Ugandan experience shows TB detection can be successfully incorporated into community HIV testing campaigns

Michael Carter
Sept. 19, 2016, 5:31 p.m.

Community health campaigns provide an opportunity to detect previously undiagnosed cases of tuberculosis (TB), investigators report in the online edition of the Journal of Acquired Immune Deficiency Syndromes. Research conducted in rural Uganda showed that incorporating TB screening into community health campaigns offering universal HIV testing led to the diagnosis of undetected TB cases. Overall, approximately 3000 patients need to be screened to identify one new case of TB, but among patients with HIV and chronic cough, the yield was one new TB diagnosis per 80 screens.

“Our data suggest that coupling population-based HIV and TB testing within a multi-disease health campaign approach provides an innovative method to increase detection of smear-positive TB cases while rapidly increasing HIV testing coverage,” write the authors. “The burden of undiagnosed TB disease and the number needed to screen and identify one new TB case are within the range of prior estimates from TB prevalence surveys in sub-Saharan Africa.”

Globally, HIV and TB are a leading cause of death due to infectious disease. Even though effective antibiotic therapy is available, TB remains an important cause of mortality in East Africa, largely because of late diagnosis and under-diagnosis of the infection.
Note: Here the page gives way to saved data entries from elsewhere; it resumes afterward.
-- ==== Sys2Proof/Machine/Core.lean ====
section
/-! DEFINITION. The machine behind the host's interface. -/

def Sys2Proof.core : Host.Core :=
  { State := Sys2Proof.Machine.State, Fault := Sys2Proof.Machine.Fault,
    Refusal := Sys2Proof.Machine.Refusal, step := Sys2Proof.Machine.step,
    reset := Sys2Proof.Machine.State.reset }
end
Investigators wanted to see if shifting TB detection out of clinical settings and into the community would lead to the detection of previously undiagnosed cases of the infection. They therefore analysed data obtained from a multi-disease community health campaign conducted between 2013-14 in seven rural communities in eastern Uganda.

The study forms part of the larger SEARCH study, an investigation of the effectiveness of mutli-disease prevention campaigns in maximising HIV diagnosis, treatment and viral suppression in the east African setting.

TB screening was incorporated into population-wide HIV testing. Study staff worked with local community leaders to identify all eligible adults and to promote the community health campaign. For a two-week period, HIV testing, together with screening for TB and other health conditions, were provided at well-known and convenient community locations. Patients were offered a rapid HIV test, and individuals testing positive had point-of-care CD4 monitoring and were linked to ongoing care. For TB screening, all patients were asked if they had a cough, and if this was present if it was persistent, lasting for more than two weeks. Participants with a prolonged cough were asked to provide a spontaneous sputum sample which was sent for microscopy evaluation with results returned the same day. Staff contacted all patients with positive microscopy results.

A total of 36,785 adults were identified in the baseline census and 27,214 (74%) of these individuals attended a community health campaign. The median age of those attending was 30 years and 57% were women. Almost all (99%) accepted the offer of an HIV test, with 3.5% testing positive.

Cough was reported by 5,786 (21%) of participants and 2,876 (11%) reported a persistent cough. The rate of persistent cough was higher in older patients, in women compared to men (11.4% vs. 9.5%, p < 0.001) and in HIV-positive rather than HIV-negative patients (17% vs. 10%).

Only 38% of patients with a persistent cough were able to expectorate sputum. Factors associated with being able to produce a sputum sample were older age (p < 0.001) and HIV-positive status (p < 0.001).

Sputum samples from ten patients were positive for acid-fast bacilli. Three of the patients were HIV-positive, and one of these individuals was newly diagnosed with HIV thanks to the community health campaign.

Nine of the TB diagnoses were new; the other case had previously been detected at a local health centre. Six of the new cases had microscopy results suggesting their TB was highly contagious.

Overall, 0.31% of patients were newly diagnosed with TB. The number of patients needed to screen using symptoms and microscopy to identify a single new case was 3,024. The number of patients with prolonged cough who required screening with microscopy to identity a new case was 320, the figure falling to 80 per case for HIV-positive patients with chronic cough.

All nine patients with newly detected TB were linked to care and initiated TB therapy. This treatment was completed by six patients. One individual experienced treatment failure and initiated a second-line regimen; one individual was lost to follow-up; one patient died of trauma before completing their treatment.

The investigators acknowledge their study was limited by the lack of a cost-effectiveness analysis.

“Our multi-disease community health campaign approach provided an opportunity to increase TB case detection and treatment and to reduce the burden of undiagnosed TB disease in rural Uganda, in the context of population-wide, HIV testing scale-up,” conclude the authors.

Reference

Ssemmondo E et al. Population-based active TB case finding during large-scale mobile HIV testing campaigns in rural Uganda. J Acquir Immune Defic Syndr, online edition. DOI: 10.1097/QAI.000000000001142 (2016).